A dupla andou por vielas mais e mais escuras e sujas, até que que um punk de cabelo laranja puxou uma arma para os dois. — OPA! QUER LEVAR BALA, OTÁRIO? — Frank colocava uma mão à frente da sua irmã, talvez já esperando por uma resposta ou ação dela, e respondia: — Calma, Papito. É o Frank! — O mink baixava o capuz, como se os seus quase três metros de altura e sua voz grave já não fossem prova o suficiente. — Minha irmã veio negociar uns trabucos com teu chefe.

O punk baixava a arma, ainda com uma careta de poucos amigos, e comentava: — Vocês não são parecidos! — Dizia o óbvio. — Nem um pouco! — Comentava Frank. O tal Papito começava a gargalhar e finalmente guardava à sua pistola. — Ok, ok. Eu confio em tu, irmão. Pode entrar garota, o chefe está no segundo andar. — O homem se encostava na parede e começava a fumar um cigarro. — Eu vou lhe esperar aqui, boa sorte. — O mink se despedia e se encaminhava até o segurança, começando a bater papo com ele. — Se lembra da nossa aposta?Que merda! Pensei que você tinha esquecido!

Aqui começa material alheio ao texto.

-- ==== Sys2Proof/Machine/Nmu.lean ====
section
/-!
DEFINITION. The near-memory units (chapter 10): launches, program words, page latches and their background transfers, bank modes,
completions, and failed units.
-/
namespace Sys2Proof.Machine

/-! ### Word fields (Table 10.4) -/

def nOpc (w : DWord) : Nat := bits w.toNat 58 6
def nVd (w : DWord) : Nat := bits w.toNat 52 6
def nBody (w : DWord) : Nat := bits w.toNat 50 8
def nVa (w : DWord) : Nat := bits w.toNat 46 6
def nVb (w : DWord) : Nat := bits w.toNat 40 6
def nLat (w : DWord) : Bool := bit w.toNat 39
def nLsel (w : DWord) : Bool := bit w.toNat 38
def nFmt (w : DWord) : Nat := bits w.toNat 36 2
def nLreg (w : DWord) : Bool := bit w.toNat 35
def nBcast (w : DWord) : Bool := bit w.toNat 34
def nLane (w : DWord) : Nat := bits w.toNat 29 5
def nSa (w : DWord) : Nat := bits w.toNat 25 4
def nSd (w : DWord) : Nat := bits w.toNat 21 4
def nImm (w : DWord) : Nat := bits w.toNat 0 16

/-! ### Registers of a run -/

/-- A vector register of 32 binary32 lanes, its lanes, and its tag. -/
abbrev NVec := BitVec 1024
def nvGet (v : NVec) (i : Nat) : Nat := bits v.toNat (32 * i) 32
def nvOf (l : List Nat) : NVec := BitVec.ofNat 1024 (l.foldr (fun x acc => x % 2 ^ 32 + 2 ^ 32 * acc) 0)
def nvLanes (v : NVec) : List Nat := (List.range 32).map (nvGet v)
def NRun.vrOf (r : NRun) (i : Nat) : NVec := kvGet (fun _ => 0#1024) r.vr i
def NRun.vrTag (r : NRun) (i : Nat) : Bool := kvGet (fun _ => false) r.vtag i
def NRun.putVr (r : NRun) (i : Nat) (v : NVec) (tag : Bool) : NRun :=
  { r with vr := kvPut (fun _ => 0#1024) r.vr i v, vtag := kvPut (fun _ => false) r.vtag i tag }
/-- A scalar register; SR15 reads 0 and ignores writes (Table 10.1). -/
def NRun.srOf (r : NRun) (i : Nat) : Nat := if i = 15 then 0 else (kvGet (fun _ => 0#32) r.sr i).toNat
def NRun.srTag (r : NRun) (i : Nat) : Bool := if i = 15 then false else kvGet (fun _ => false) r.stag i
def NRun.putSr (r : NRun) (i : Nat) (v : Nat) (tag : Bool) : NRun :=
  if i = 15 then r
  else { r with sr := kvPut (fun _ => 0#32) r.sr i (BitVec.ofNat 32 v), stag := kvPut (fun _ => false) r.stag i tag }
/-- A latch by LSEL. -/
def NRun.latch (r : NRun) (l : Bool) : Latch := if l then r.latch1 else r.latch0
def NRun.putLatch (r : NRun) (l : Bool) (x : Latch) : NRun := if l then { r with latch1 := x } else { r with latch0 := x }

/-- The lane that LANE or LREG names, and the tag of the register that names it. -/
def NRun.laneNo (r : NRun) (w : DWord) : Nat := if nLreg w then r.srOf (nSd w) % 32 else nLane w
def NRun.laneTag (r : NRun) (w : DWord) : Bool := nLreg w && r.srTag (nSd w)

/-! ### Launches (R429, R450 to R454) -/

/-- A launch starts from a clean state (R429). -/
def startRun (st u : Nat) (l : NLaunch) : NRun :=
  let r : NRun := { launch := l }
  let r := (List.range 14).foldl (fun r i => r.putSr i (nth 0 l.params i) l.pblot) r
  r.putSr 14 ((4 + st) * 256 + u) false

/-- Is the result buffer of the next start free (R454)? -/
def rbFree (x : Nmu) : Bool := !(x.done.any (fun d => d.rb = x.rb))

/-- Start a launch on an idle unit. -/
def startLaunch (st u : Nat) (l : NLaunch) (s : State) : State :=
  addReg (nmuArea st u + 4) 1 (modNmu st u (fun x => { x with run := some (startRun st u l) }) s)

/-- Start the queued launch where the unit is idle and its result buffer free (R452, R454). -/
def startQueued (st u : Nat) (s : State) : State :=
  let x := getNmu s st u
  match x.queued with
  | none => s
  | some l =>
    if x.run.isSome || !rbFree x then s
    else startLaunch st u l (modNmu st u (fun x => { x with queued := none }) s)

/-- A completion is formed and waits to be taken. -/
def putDone (st u : Nat) (d : NDone) (s : State) : State :=
  modNmu st u (fun x => { x with done := x.done ++ [d], last := doneWords d }) s

/-- The completion of a launch that did not run: NMU_BUSY, UNIT_FAILED or PROGRAM_REJECTED. A failed unit's has every tag set. -/
def plainDone (l : NLaunch) (status : Nat) : NDone :=
  { fn := l.fn, rb := 2, tag := l.tag, status := status, slots := [], slotBlots := [], res0 := 0#32, res1 := 0#32,
    resBlot := if status = 6 then 3 else 0, wblots := 0 }

/-- NMU_LAUNCH: a unit takes an arriving launch (R451, R452). -/
def execNmuLaunch (st : Fin 4) (u : Fin 256) (s : State) : Out :=
  let s := startQueued st u s
  let x := getNmu s st u
  .next (match x.arriving with
    | [] => s
    | l :: rest =>
      let s := modNmu st u (fun y => { y with arriving := rest }) s
      if nmuBad s st u then putDone st u (plainDone l 6) s
      else if x.queued.isSome then putDone st u (plainDone l 7) (addReg (nmuArea st u + 8) 1 s)
      else if x.run.isSome || !rbFree x then modNmu st u (fun y => { y with queued := some l }) s
      else startLaunch st u l s)

/-! ### Failed units (R460, R461) -/

/-- Declare a unit failed: its register, a soft fuse, a record, and its pool pages withdrawn (R471). -/
def failUnit (st u source : Nat) (s : State) : State :=
  if nmuBad s st u then s
  else
    let m := 4 + st
    let s := setB (nmuBlk st + 0x100 + 4 * (u / 32)) (u % 32) true s
    let s := modHub (fun h => { h with nmusFailed := h.nmusFailed + 1 }) (softFuse 5 source (2 ^ 45 * m + u) s)
    withdrawAll (fun l => decide (l.stack = m ∧ l.nmu = u)) (report 0x209 (oStack m 1 u) fnDevice 0 s)

/-- A FAULT or a parity error of a unit is a counted event (Table 15.5). -/
def unitEvent (st u : Nat) (s : State) : State :=
  let r := noteEvent (oStack (4 + st) 1 u) s
  if r.1 then failUnit st u 1 r.2 else r.2

/-! ### Bank modes (R442 to R444) -/

/-- A bank of the pair enters NMU mode or leaves it. -/
def enterBank (st u : Nat) (odd : Bool) (s : State) : State :=
  match (getNmu s st u).run with
  | none => s
  | some r =>
    if (if odd then r.odd else r.even) then s
    else
      let r := if odd then { r with odd := true } else { r with even := true }
      addReg (nmuBlk st + 0x10) 1 (modNmu st u (fun x => { x with run := some r }) s)
def bankNo (u : Nat) (odd : Bool) : Nat := 2 * (u % 8) + b2n odd
def leaveBank (st u : Nat) (odd : Bool) (s : State) : State :=
  match (getNmu s st u).run with
  | none => s
  | some r =>
    if !(if odd then r.odd else r.even) then s
    else
      let r := if odd then { r with odd := false } else { r with even := false }
      let s := addReg (nmuBlk st + 0x10) 1 (modNmu st u (fun x => { x with run := some r }) s)
      leaveNmuMode (4 + st) (u / 8) (bankNo u odd) s

/-! ### End of a launch (R455) -/

/-- The completion of a run: status by the first of FAULT, BUS_ERROR, BLOTTED and OK that applies. -/
def runDone (r : NRun) (rb : Nat) (fault : Bool) : NDone :=
  let k := r.slots.filter (fun e => kvGet (fun _ => false) r.written e.1)
  let zeros := ((List.range 4).filter (fun i => kvGet (fun _ => false) r.written i && (kvFind r.slots i).isNone)).map (fun i => (i, 0#1024))
  let slots := (List.range 4).filterMap (fun i => ((k ++ zeros).find? (fun e => e.1 = i)))
  let blots := slots.map (fun e => (e.1, fault || kvGet (fun _ => false) r.slotTag e.1))
  let rb0 := fault || r.res0Tag
  let rb1 := fault || r.res1Tag
  let blotted := blots.any (fun e => e.2) || rb0 || rb1 || decide (0 < r.wblots)
  { fn := r.launch.fn, rb := rb, tag := r.launch.tag,
    status := if fault then 3 else if r.busErr then 2 else if blotted then 1 else 0,
    slots := slots, slotBlots := blots, res0 := r.res0, res1 := r.res1, resBlot := b2n rb0 + 2 * b2n rb1, wblots := r.wblots }

/-- A run ends: banks leave NMU mode, its completion is formed unless its function's reset discards it (R457), and the queued launch
may start. -/
def endRun (st u : Nat) (fault : Bool) (s : State) : State :=
  let s := leaveBank st u true (leaveBank st u false s)
  match (getNmu s st u).run with
  | none => s
  | some r =>
    let rb := (getNmu s st u).rb
    let s := modNmu st u (fun x => { x with run := none, rb := 1 - x.rb }) s
    startQueued st u (if r.ended then s else putDone st u (runDone r rb fault) s)

/-- A double-bit error of the program store (R460): FAULT, its record, and the program's slots invalid. -/
def storeFault (st u : Nat) (r : NRun) (s : State) : State :=
  let s := report 0x207 (oStack (4 + st) 1 u) (launchFn r.launch.fn) r.launch.tag s
  let s := { s with atts := kvMod (fun _ => {}) s.atts (st / 2) (fun (a : Attention) =>
    { a with progs := a.progs.map (fun p => if p.sha = r.launch.prog then { p with valid := false } else p) }) }
  endRun st u true (unitEvent st u (addReg (nmuArea st u + 0xC) 1 s))

/-! ### Running a word (R435, R438) -/

/-- The word at a run's place. -/
def wordAt (s : State) (st : Nat) (r : NRun) : Option DWord :=
  ((progsOf s st).find? (fun p => p.sha = r.launch.prog)).bind (fun p => p.words[r.pc]?)

/-- Leave the loops whose last word has just run: a pass left returns to the first word. -/
def loopEnds : List NLoop → Nat → List NLoop × Nat
  | [], pc => ([], pc + 1)
  | l :: rest, pc =>
    if l.last = pc then
      if 1 < l.left then ({ l with left := l.left - 1 } :: rest, l.first) else loopEnds rest pc
    else (l :: rest, pc + 1)
/-- Go on after the word at a place. -/
def NRun.advance (r : NRun) (pc : Nat) : NRun :=
  let x := loopEnds r.loops pc
  { r with loops := x.1, pc := x.2 }

/-- Does a word use a latch (R438)? -/
def usesLatch (w : DWord) : Bool :=
  [0x10, 0x11, 0x12, 0x13, 0x15].contains (nOpc w) || (nLat w && decide (0x20 ≤ nOpc w ∧ nOpc w ≤ 0x26))

/-- The vector registers that a word reads. -/
def vrRead (w : DWord) : List Nat :=
  let o := nOpc w
  (if ([0x15, 0x16, 0x17, 0x30, 0x31, 0x32] : List Nat).contains o || decide (0x20 ≤ o ∧ o ≤ 0x26) then [nVa w] else []) ++
  (if (decide (0x20 ≤ o ∧ o ≤ 0x26) && !nLat w) || decide (o = 0x32) then [nVb w] else []) ++
  (if ([0x23, 0x25, 0x28] : List Nat).contains o || (decide (o = 0x30 ∨ o = 0x31) && !nBcast w) then [nVd w] else [])
/-- Does a word act on a latch operand at SR[SA] + IMM? -/
def latchWord (w : DWord) : Bool :=
  decide (nOpc w = 0x13 ∨ nOpc w = 0x15) || (nLat w && decide (0x20 ≤ nOpc w ∧ nOpc w ≤ 0x26))
/-- The scalar registers that a word reads. -/
def srRead (w : DWord) : List Nat :=
  let o := nOpc w
  (if ([0x08, 0x09, 0x0A, 0x10, 0x11, 0x28] : List Nat).contains o || decide (o = 0x03 ∧ nImm w = 0) || latchWord w then [nSa w] else []) ++
  (if o = 0x09 then [nVb w % 16] else []) ++
  (if nLreg w && (([0x17, 0x25, 0x26, 0x32] : List Nat).contains o || (decide (o = 0x30 ∨ o = 0x31) && !nBcast w)) then [nSd w] else [])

Yuko adentrou pela porta guardada pelo punk e subiu as escadas até o andar seguinte. A casa estava completamente destruída e abandonada a décadas, ou era o que parecia. Será que realmente havia alguém ali dentro? Além da voz dos dois homens na entrada, que se tornavam mais e mais distantes, e dos passos de Yuko, não havia mais nenhum som. Nenhuma luz, nenhuma alma viva. Será que estava no lugar certo? Será que Frank havia se enganado?

Mas daí, no segundo andar, Yuko viu dois seguranças, estes bem vestidos e não muito diferentes dos mafiosos da família Nava. Um deles levantou uma cortina roxa que era usada como porta, dando a entender que a jovem deveria entrar ali. Nenhuma palavra foi dita. Se entrasse, se veria num espaçoso quarto, revestido pelo que parecia ser uma centena de panos. Sequer um centímetro da parede era vista! À mostra por sobre esses panos havia de tudo: De armas e granadas até drogas e pequenos animais. Uma bela mulher estava encostada próxima à entrada e, após uma longa baforada do seu charuto, indagava: — Posso ajudar, amorzinho?